Problem
Give back exactly the lines of the entries below from the line with "def memberArg (x" to the line with "own (R299). -/", inclusive, and only those.

*** Data provided ***

/-- An access through a register other than that of the relayout waits for it (R72, R73); growth moves forward
accesses instead (R85, R86). -/
def State.busyWith (s : State) (f : Foot) (t : Nat) (write : Bool) : Bool :=
  (s.core s.blk.core).rels.any (fun r =>
    let j := r.2
    let mine := !j.gone && j.blk == s.bkey && j.grp == s.gkey && j.tdst == t
    let (a, b) := s.jobFoots j
    !mine && !j.grow && (Foot.meets f b || (write && Foot.meets f a)))

/-- The relayout in flight of a register of the issuing group. -/
def State.jobOf (s : State) (t : Nat) : Option Relayout :=
  ((s.core s.blk.core).rels.find? (fun r => !r.2.gone && r.2.blk == s.bkey && r.2.grp == s.gkey && r.2.tdst == t)).map (·.2)

/-- Where a relayout in flight has an element by now: none while the read must wait (R70, R71). -/
def Relayout.locNow (j : Relayout) (d : Desc) (i : Nat) : Option Nat :=
  if j.inplace then
    let l := (j.passes.take j.pass).foldl (fun l p => mulVec p.mat l) (mulVec j.lold i)
    match j.passes[j.pass]? with
    | none => some l
    | some p =>
      if p.blockNo l < j.cursor then some (mulVec p.mat l) else if p.blockNo l = j.cursor then none else some l
  else if j.pass + 1 < j.passes.length then none
  else match j.passes.getLast? with
    | none => some (d.locate i)
    | some p =>
      let l := d.locate i
      if p.blockNo l < j.cursor ∨ j.passes.length ≤ j.pass then some l else none

/-! ### Loading, storing, setting, querying -/

/-- The address of a `tld` or `tst` (R241). -/
def State.timgAddr (s : State) (o : TOps) : Nat :=
  (s.sreg o.a + s.sreg o.b + (match o.long with | some e => sext64 e.ofs.toNat 32 | none => 0)).toNat

def execTld (o : TOps) (s : State) := issue (.tld o) s (fun s =>
  let a := s.timgAddr o
  if s.grp.inFlightT o.d.toNat then .error (.hold 15)
  else if 2 ^ 56 ≤ a then .error (.precise ⟨2, 4, BitVec.ofNat 64 a, s.frag.em, false⟩)
  else if a % 64 ≠ 0 then .error (.precise ⟨2, 3, BitVec.ofNat 64 a, s.frag.em, false⟩)
  else match s.loadWords a 64 0 with
    | (s1, .error e) => .error (s.stopAt s1 e)
    | (s1, .ok w) =>
      if bits (imgWord w 3) 62 2 ≠ 0 ∨ !imgOk w then .error (s.stopAt s1 undef8)
      else .ok (({ s1 with grp := s1.grp.setTimg o.d.toNat (setNth (imgSetBits w) 3 0) } : State).advance (.tld o)))

/-- The places of 64 words a scalar store writes, or what stops. -/
def State.storePlaces (s : State) (a : Nat) : Nat → Nat → State × Except Stop (List (Place × Nat))
  | 0, _ => (s, .ok [])
  | n + 1, j =>
    let r := s.checkScalar 7 (a + 8 * j) .store
    match scalarStop s (a + 8 * j) true r.2, r.2 with
    | some e, _ => (r.1, .error e)
    | none, .ok pl va _ _ =>
      (match r.1.storePlaces a n (j + 1) with
       | (s2, .ok l) => (s2, .ok ((pl, va) :: l))
       | (s2, .error e) => (s2, .error e))
    | none, _ => (r.1, .ok [])

def execTst (o : TOps) (s : State) := issue (.tst o) s (fun s =>
  let a := s.timgAddr o
  if s.grp.inFlightT o.d.toNat then .error (.hold 15)
  else if 2 ^ 56 ≤ a then .error (.precise ⟨2, 4, BitVec.ofNat 64 a, s.frag.em, true⟩)
  else if a % 64 ≠ 0 then .error (.precise ⟨2, 3, BitVec.ofNat 64 a, s.frag.em, true⟩)
  else match s.storePlaces a 64 0 with
    | (s1, .error e) => .error (s.stopAt s1 e)
    | (s1, .ok l) =>
      let w := s.grp.timg o.d.toNat
      let org := s1.origin (.tst o) ((lanesOf s.frag.em).flatMap (fun k => [(k, a), (k, a + 504)]))
      .ok ((s1.store org ((l.zip w).map (fun q => (q.1.1, q.1.2, leBytes q.2.toNat 8)))).advance (.tst o)))

/-- `tset` (R243): one field changed, refused when the result is not well formed. -/
def tsetOp (i : Instr) (o : TOps) (s : State) (f : List W64 → W64 → Option (List W64)) : Host.Outcome State Fault Refusal :=
  issue i s (fun s =>
    let w := s.grp.timg o.d.toNat
    match f w (s.sreg o.a) with
    | none => .error undef8
    | some w1 =>
      if s.grp.inFlightT o.d.toNat then .error (.hold 15)
      else if !imgOk w1 then .error undef8
      else .ok (({ s with grp := s.grp.setTimg o.d.toNat w1 } : State).advance i))

def execTsetBase (o : TOps) (s : State) := tsetOp (.tsetBase o) o s (fun w v => some (setNth w 1 v))
def execTsetFill (o : TOps) (s : State) := tsetOp (.tsetFill o) o s (fun w v => some (setNth w 2 v))

def execTsetExt (o : TOps) (s : State) := tsetOp (.tsetExt o) o s (fun w v =>
  let d := o.b.toNat - 8
  if o.b.toNat < 8 ∨ 15 < o.b.toNat ∨ (Desc.of w).ndim < d then none
  else some (setNth w (4 + d) (BitVec.ofNat 64 (bits v.toNat 0 49 + imgWord w (4 + d) / 2 ^ 49 * 2 ^ 49))))

def execTq (o : TOps) (s : State) := issue (.tq o) s (fun s =>
  if 64 ≤ o.b.toNat then .error undef8
  else .ok ((s.setS o.d ((s.grp.timg o.a.toNat).getD o.b.toNat 0)).advance (.tq o)))

/-! ### Element access (R245 to R247) -/

/-- The index of a lane. -/
def State.elemIndex (s : State) (o : TOps) (lane : Nat) : Nat := if o.sb then (s.sreg o.b).toNat else s.grp.vpair o.b.toNat lane

/-- The member an element access or a destination reaches: none where MEMBER must be zero and is not (R240). -/
def memberArg (x : Block) (d : Desc) (long : Option TExt) : Option Nat :=
  match long with
  | none => some (if d.kind = 2 ∨ d.kind = 3 then x.cluidx else 0)
  | some e => if (d.kind = 0 ∨ d.kind = 4) ∧ e.member ≠ 0 then none else some e.member.toNat

/-- A lane's checked element: where it is, its header when one is read, and whether it is a phantom. -/
structure Elem where
  res : ERes
  hdr : Option Header
  ph  : Bool
  deriving DecidableEq, Repr

/-- A slab hold taken for one access is given back with it (R119). -/
def State.unhold (s : State) (v : Option SlabView) : State := match v with | some x => s.releaseHold x.key | none => s

/-- The results of a relayout that its group has not been handed, as stores (R298). -/
def Relayout.ents (j : Relayout) : List StoreEnt := entsOf j.ctx .group none .none (placedBytes (j.done ++ j.fresh))

/-- A block on the issuing group's core. -/
def State.isNear (s : State) (x : Option Block) : Bool := match x with | some y => y.core == s.blk.core | none => false

/-- The results of ended relayouts of the issuing group's core that are not its own (R299). -/
def State.nearResults (s : State) : List StoreEnt :=
  let own := s.grp.stores.filterMap (·.job)
  s.resultsWhere (fun x e => s.isNear x && !e.isOf own)

/-- The stores that a descriptor read of the issuing group sees: its own, over what the engine of its core has written for
others (R299), under what its own relayouts in flight have written (R70, R71). -/
def State.elemView (s : State) : List StoreEnt :=
  let own := (s.core s.blk.core).rels.filter (fun r => !r.2.gone && r.2.blk == s.bkey && r.2.grp == s.gkey)
  s.resultsWhere (fun x e => s.isNear x || (e.isOf s.grp.seen && e.dst != .window s.bkey)) ++ s.grp.stores ++
    own.flatMap (fun r => r.2.ents)

/-- The issuing group has read bytes through a descriptor. Results of relayouts that it has read there, in its block's window, are
shown to the block; what it has read elsewhere its later loads see, for its loads of a word do not go back (R290, R295) (DEDUCED,
notes/assumptions/79.md). -/
def State.noteResults (s : State) (l : List Place) : State :=
  let hit := fun (e : StoreEnt) => e.bytes.any (fun b => l.any (fun p => match e.dst, p with
    | .window t, .win k o => t == k && o == b.at_
    | .own, .win _ _ | .window _, _ => false
    | _, q => q.key == some b.key))
  let jobs := (s.nearResults.filter hit).filterMap (·.job)
  if jobs.isEmpty then s
  else
    let show_ := fun (e : StoreEnt) => e.isOf jobs && hit e
    let s1 := ((s.groupsOf s.bkey).filter (·.1 != s.gkey)).foldl (fun t q => t.showEngine s.bkey q.1 show_) (s.showRest s.bkey show_)
    { s1 with grp := { s1.grp with seen := (s.grp.seen ++ jobs).eraseDups } }

/-- A byte as a descriptor read sees it. -/
def State.seeElem (s : State) (pl : Place) : Byte := s.seenBy s.bkey s.elemView pl
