/-! ### Stall sampling (R430) -/

/-- The rendezvous at which a fragment of a group waits is complete, and waits for its slices (R399): its last participant
is held for them, and its group is not stopped (R429). -/
def State.meetsAll (s : State) (bk gk : Nat) (x : Block) (pod : Bool) : Bool :=
  match ({ s with bkey := bk, gkey := gk, blk := x } : State).meeting pod with
  | none => false
  | some l => l.any (fun p => match s.group p.1 p.2 with
    | some g => g.stop == .no && g.frags.any (fun f => f.2.st == .run && f.2.why == whyMeet)
    | none => false)

/-- The code of R430 for a fragment that did not issue and was not offered. -/
def State.reasonOf (s : State) (bk gk : Nat) (x : Block) (g : Group) (fid : Nat) (f : Fragment) : Nat :=
  let c := s.ctxOf x
  if g.stop ≠ .no ∨ s.ctxIs x.part c .halting ∨ s.ctxIs x.part c .halted ∨ (g.inTrap ∧ g.handler ≠ fid ∧ ¬ f.inHandler) then 14
  else match f.st with
    | .parked _ => 13
    | .barrier _ _ => 5
    | .rendezvous pod _ _ _ => if s.meetsAll bk gk x pod then 10 else 6
    | .vgrow _ _ _ => 12
    | .sleep _ | .pass | .waitY _ _ => 11
    | .drain => 4
    | .fault _ => 7
    | .mig _ => 15
    | .run => if f.why = whyMeet then 10 else if f.why = whyQuad then 6 else if f.why ∈ [4, 6, 7, 9, 10, 8, 3] then f.why else 15

/-- The live fragment that last issued earliest; with none live, any. -/
def Group.oldest (g : Group) : Option (Nat × Fragment) :=
  let l := g.frags.filter (fun p => p.2.live)
  match (if l.isEmpty then g.frags else l) with
  | [] => none
  | p :: rest => some (rest.foldl (fun a b => if b.2.issued < a.2.issued then b else a) p)

/-- The sampled fragment of a group and its reason, by the rows of R430. Of a fragment that was selected and does not issue, as at a
breakpoint (R427), the clock has noted the reason, with 16. -/
def State.sampled (s : State) (seen : List (FragRef × Nat)) (bk gk : Nat) (x : Block) (g : Group) : Option (Nat × Fragment × Nat) :=
  let mine := fun (k : Nat) => seen.findSome? (fun e => if e.1.blk = bk ∧ e.1.grp = gk ∧ e.2 = k then
    (g.frags.find e.1.fid).map (fun f => (e.1.fid, f)) else none)
  let kept := seen.findSome? (fun e => if e.1.blk = bk ∧ e.1.grp = gk ∧ 16 ≤ e.2 then some (e.2 - 16) else none)
  match mine 0, mine 2, mine 1 with
  | some p, _, _ => some (p.1, p.2, 0)
  | none, some p, _ => some (p.1, p.2, 2)
  | none, none, some p => some (p.1, p.2, 1)
  | none, none, none => g.oldest.map (fun p => (p.1, p.2, kept.getD (s.reasonOf bk gk x g p.1 p.2)))

/-- The first slot at or after the pointer, with wrap-around, that holds a user group of a quadrant. -/
def State.sampleSlot (s : State) (core quad n ptr : Nat) : Option (Nat × Nat × Block × Nat × Group) :=
  let here := (s.onCore core).flatMap (fun b => (s.groupsOf b.1).filterMap (fun g =>
    if g.2.quad = quad ∧ g.2.plevel = 0 then some (g.2.slot, b.1, b.2, g.1, g.2) else none))
  ((List.range n).map (fun i => (ptr + i) % n)).findSome? (fun i => here.find? (fun h => h.1 == i))

/-- A record of R431; PC is where the fragment issues next. -/
def State.stallRecord (s : State) (core quad : Nat) (x : Block) (gk : Nat) (g : Group) (f : Fragment) (reason : Nat) : List W64 :=
  packWords 4 [(x.blkid, 0), (b2n x.lcore, 32), (g.role.toNat, 33), (b2n (reason == 0), 35), (reason, 36), (core % 64, 40),
    (core / 64, 46), (quad, 48), (gk, 50), (s.ctxOf x, 56), (f.nextPc.toNat % 2 ^ 56, 72), ((f.em &&& ~~~g.fmask).toNat, 128),
    (s.time % 2 ^ 64, 192)]

def State.modSampler (s : State) (core quad : Nat) (f : Sampler → Sampler) : State :=
  s.modCore core (fun x => { x with samp := setNth x.samp quad (f (x.samp.getD quad .reset)) })

/-- A quadrant's counter has reached PERIOD. -/
def State.sampleDue (s : State) (core quad : Nat) : Bool :=
  let v := (s.part (s.partOfDie (core / 64))).sm
  v.en && decide (v.period ≤ ((s.core core).samp.getD quad .reset).clocks)

/-- STALL_SAMPLE: the counter returns to 0, and the quadrant takes one sample; with eight in the FIFO it is lost (R432). -/
def execStallSample (core quad : Nat) (s : State) : Host.Outcome State Fault Refusal :=
  if !s.sampleDue core quad then .next s
  else
    let m := (s.core core).samp.getD quad .reset
    let n := slotsPerQuad (decide (34 ≤ core % 64))
    let s1 := s.modSampler core quad (fun y => { y with clocks := 0 })
    match s.sampleSlot core quad n m.ptr with
    | none => .next s1
    | some (slot, bk, x, gk, g) =>
      let s2 := s1.modSampler core quad (fun y => { y with ptr := (slot + 1) % n })
      match s.sampled m.seen bk gk x g with
      | none => .next s2
      | some (_, f, reason) =>
        if m.fifo.length < 8 then
          .next (s2.modSampler core quad (fun y => { y with fifo := y.fifo ++ [s.stallRecord core quad x gk g f reason] }))
        else .next (s2.ringDrop (s.partOfDie (core / 64)) 1 1)

/-- SAMPLE_FIFO_DRAIN: one record of a FIFO goes to its ring, while the ring is not full (R424, R432). -/
def execSampleFifoDrain (core quad : Nat) (mem : Bool) (s : State) : Host.Outcome State Fault Refusal :=
  let p := s.partOfDie (core / 64)
  if mem then
    (match (s.core core).memFifo with
     | [] => .next s
     | w :: rest =>
       if (s.part p).ms.full then .next s
       else .next ((s.modCore core (fun x => { x with memFifo := rest })).ringPush p 2 w))
  else
    match ((s.core core).samp.getD quad .reset).fifo with
    | [] => .next s
    | w :: rest =>
      if (s.part p).sm.full then .next s
      else .next ((s.modSampler core quad (fun y => { y with fifo := rest })).ringPush p 1 w)

end Sys2Proof.Machine
end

*** End of Data provided ***

Answer to this exercise
def memberArg (x : Block) (d : Desc) (long : Option TExt) : Option Nat :=
  match long with
  | none => some (if d.kind = 2 ∨ d.kind = 3 then x.cluidx else 0)
  | some e => if (d.kind = 0 ∨ d.kind = 4) ∧ e.member ≠ 0 then none else some e.member.toNat

/-- A lane's checked element: where it is, its header when one is read, and whether it is a phantom. -/
structure Elem where
  res : ERes
  hdr : Option Header
  ph  : Bool
  deriving DecidableEq, Repr

/-- A slab hold taken for one access is given back with it (R119). -/
def State.unhold (s : State) (v : Option SlabView) : State := match v with | some x => s.releaseHold x.key | none => s

/-- The results of a relayout that its group has not been handed, as stores (R298). -/
def Relayout.ents (j : Relayout) : List StoreEnt := entsOf j.ctx .group none .none (placedBytes (j.done ++ j.fresh))

/-- A block on the issuing group's core. -/
def State.isNear (s : State) (x : Option Block) : Bool := match x with | some y => y.core == s.blk.core | none => false

/-- The results of ended relayouts of the issuing group's core that are not its own (R299). -/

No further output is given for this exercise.